**TASK TO COMPLETE**
Write the entries out in full, matching them exactly.

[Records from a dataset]
-- ==== Sys2Proof/Laws/State.lean ====
section
/-!
SUPPORT. The record updates of the machine: one lemma for each field of State after each update, so that a proof
never unfolds one.
-/

namespace Sys2Proof.Machine

/-! ## State.hand -/

@[simp] theorem State.hand_clock (s : State) (e : Instr) :
    (s.hand e).clock = s.clock := rfl

@[simp] theorem State.hand_lineTime (s : State) (e : Instr) :
    (s.hand e).lineTime = s.lineTime := rfl

@[simp] theorem State.hand_lots (s : State) (e : Instr) :
    (s.hand e).lots = s.lots := rfl

@[simp] theorem State.hand_pacer (s : State) (e : Instr) :
    (s.hand e).pacer = s.pacer := rfl

@[simp] theorem State.hand_chain (s : State) (e : Instr) :
    (s.hand e).chain = s.chain := rfl

@[simp] theorem State.hand_canes (s : State) (e : Instr) :
    (s.hand e).canes = s.canes := rfl

@[simp] theorem State.hand_drying (s : State) (e : Instr) :
    (s.hand e).drying = s.drying := rfl

@[simp] theorem State.hand_climate (s : State) (e : Instr) :
    (s.hand e).climate = s.climate := rfl

@[simp] theorem State.hand_discharge (s : State) (e : Instr) :
    (s.hand e).discharge = s.discharge := rfl

@[simp] theorem State.hand_sequencer (s : State) (e : Instr) :
    (s.hand e).sequencer = s.sequencer := rfl

@[simp] theorem State.hand_signals (s : State) (e : Instr) :
    (s.hand e).signals = s.signals := rfl

@[simp] theorem State.hand_port (s : State) (e : Instr) :
    (s.hand e).port = s.port := rfl

@[simp] theorem State.hand_agent (s : State) (e : Instr) :
    (s.hand e).agent = s.agent := rfl

@[simp] theorem State.hand_line (s : State) (e : Instr) :
    (s.hand e).line = s.line := rfl

@[simp] theorem State.hand_handed (s : State) (e : Instr) :
    (s.hand e).handed = s.handed ++ [e] := rfl

@[simp] theorem State.hand_pending (s : State) (e : Instr) :
    (s.hand e).pending = s.pending := rfl

/-! ## State.took -/

@[simp] theorem State.took_clock (s : State) (e : Instr) :
    (s.took e).clock = s.clock := rfl

@[simp] theorem State.took_lineTime (s : State) (e : Instr) :
    (s.took e).lineTime = s.lineTime := rfl

@[simp] theorem State.took_lots (s : State) (e : Instr) :
    (s.took e).lots = s.lots := rfl

@[simp] theorem State.took_pacer (s : State) (e : Instr) :
    (s.took e).pacer = s.pacer := rfl

@[simp] theorem State.took_chain (s : State) (e : Instr) :
    (s.took e).chain = s.chain := rfl

@[simp] theorem State.took_canes (s : State) (e : Instr) :
    (s.took e).canes = s.canes := rfl

@[simp] theorem State.took_drying (s : State) (e : Instr) :
    (s.took e).drying = s.drying := rfl

@[simp] theorem State.took_climate (s : State) (e : Instr) :
    (s.took e).climate = s.climate := rfl

@[simp] theorem State.took_discharge (s : State) (e : Instr) :
    (s.took e).discharge = s.discharge := rfl

@[simp] theorem State.took_sequencer (s : State) (e : Instr) :
    (s.took e).sequencer = s.sequencer := rfl

@[simp] theorem State.took_signals (s : State) (e : Instr) :
    (s.took e).signals = s.signals := rfl

@[simp] theorem State.took_port (s : State) (e : Instr) :
    (s.took e).port = s.port := rfl

@[simp] theorem State.took_agent (s : State) (e : Instr) :
    (s.took e).agent = s.agent := rfl

@[simp] theorem State.took_line (s : State) (e : Instr) :
    (s.took e).line = s.line := rfl

@[simp] theorem State.took_handed (s : State) (e : Instr) :
    (s.took e).handed = s.handed.erase e := rfl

**ANSWER TO THIS TASK**
-- ==== Sys2Proof/Laws/State.lean ====
section
/-!
SUPPORT. The record updates of the machine: one lemma for each field of State after each update, so that a proof
never unfolds one.
-/

namespace Sys2Proof.Machine

/-! ## State.hand -/

@[simp] theorem State.hand_clock (s : State) (e : Instr) :
    (s.hand e).clock = s.clock := rfl

@[simp] theorem State.hand_lineTime (s : State) (e : Instr) :
    (s.hand e).lineTime = s.lineTime := rfl

@[simp] theorem State.hand_lots (s : State) (e : Instr) :
    (s.hand e).lots = s.lots := rfl

@[simp] theorem State.hand_pacer (s : State) (e : Instr) :
    (s.hand e).pacer = s.pacer := rfl

@[simp] theorem State.hand_chain (s : State) (e : Instr) :
    (s.hand e).chain = s.chain := rfl

@[simp] theorem State.hand_canes (s : State) (e : Instr) :
    (s.hand e).canes = s.canes := rfl

@[simp] theorem State.hand_drying (s : State) (e : Instr) :
    (s.hand e).drying = s.drying := rfl

@[simp] theorem State.hand_climate (s : State) (e : Instr) :
    (s.hand e).climate = s.climate := rfl

@[simp] theorem State.hand_discharge (s : State) (e : Instr) :
    (s.hand e).discharge = s.discharge := rfl

@[simp] theorem State.hand_sequencer (s : State) (e : Instr) :
    (s.hand e).sequencer = s.sequencer := rfl

@[simp] theorem State.hand_signals (s : State) (e : Instr) :
    (s.hand e).signals = s.signals := rfl

@[simp] theorem State.hand_port (s : State) (e : Instr) :
    (s.hand e).port = s.port := rfl

@[simp] theorem State.hand_agent (s : State) (e : Instr) :
    (s.hand e).agent = s.agent := rfl

@[simp] theorem State.hand_line (s : State) (e : Instr) :
    (s.hand e).line = s.line := rfl

@[simp] theorem State.hand_handed (s : State) (e : Instr) :
    (s.hand e).handed = s.handed ++ [e] := rfl

@[simp] theorem State.hand_pending (s : State) (e : Instr) :
    (s.hand e).pending = s.pending := rfl

/-! ## State.took -/

@[simp] theorem State.took_clock (s : State) (e : Instr) :
    (s.took e).clock = s.clock := rfl

@[simp] theorem State.took_lineTime (s : State) (e : Instr) :
    (s.took e).lineTime = s.lineTime := rfl

@[simp] theorem State.took_lots (s : State) (e : Instr) :
    (s.took e).lots = s.lots := rfl

@[simp] theorem State.took_pacer (s : State) (e : Instr) :
    (s.took e).pacer = s.pacer := rfl

@[simp] theorem State.took_chain (s : State) (e : Instr) :
    (s.took e).chain = s.chain := rfl

@[simp] theorem State.took_canes (s : State) (e : Instr) :
    (s.took e).canes = s.canes := rfl

@[simp] theorem State.took_drying (s : State) (e : Instr) :
    (s.took e).drying = s.drying := rfl

@[simp] theorem State.took_climate (s : State) (e : Instr) :
    (s.took e).climate = s.climate := rfl

@[simp] theorem State.took_discharge (s : State) (e : Instr) :
    (s.took e).discharge = s.discharge := rfl

@[simp] theorem State.took_sequencer (s : State) (e : Instr) :
    (s.took e).sequencer = s.sequencer := rfl

@[simp] theorem State.took_signals (s : State) (e : Instr) :
    (s.took e).signals = s.signals := rfl

@[simp] theorem State.took_port (s : State) (e : Instr) :
    (s.took e).port = s.port := rfl

@[simp] theorem State.took_agent (s : State) (e : Instr) :
    (s.took e).agent = s.agent := rfl

@[simp] theorem State.took_line (s : State) (e : Instr) :
    (s.took e).line = s.line := rfl

@[simp] theorem State.took_handed (s : State) (e : Instr) :
    (s.took e).handed = s.handed.erase e := rfl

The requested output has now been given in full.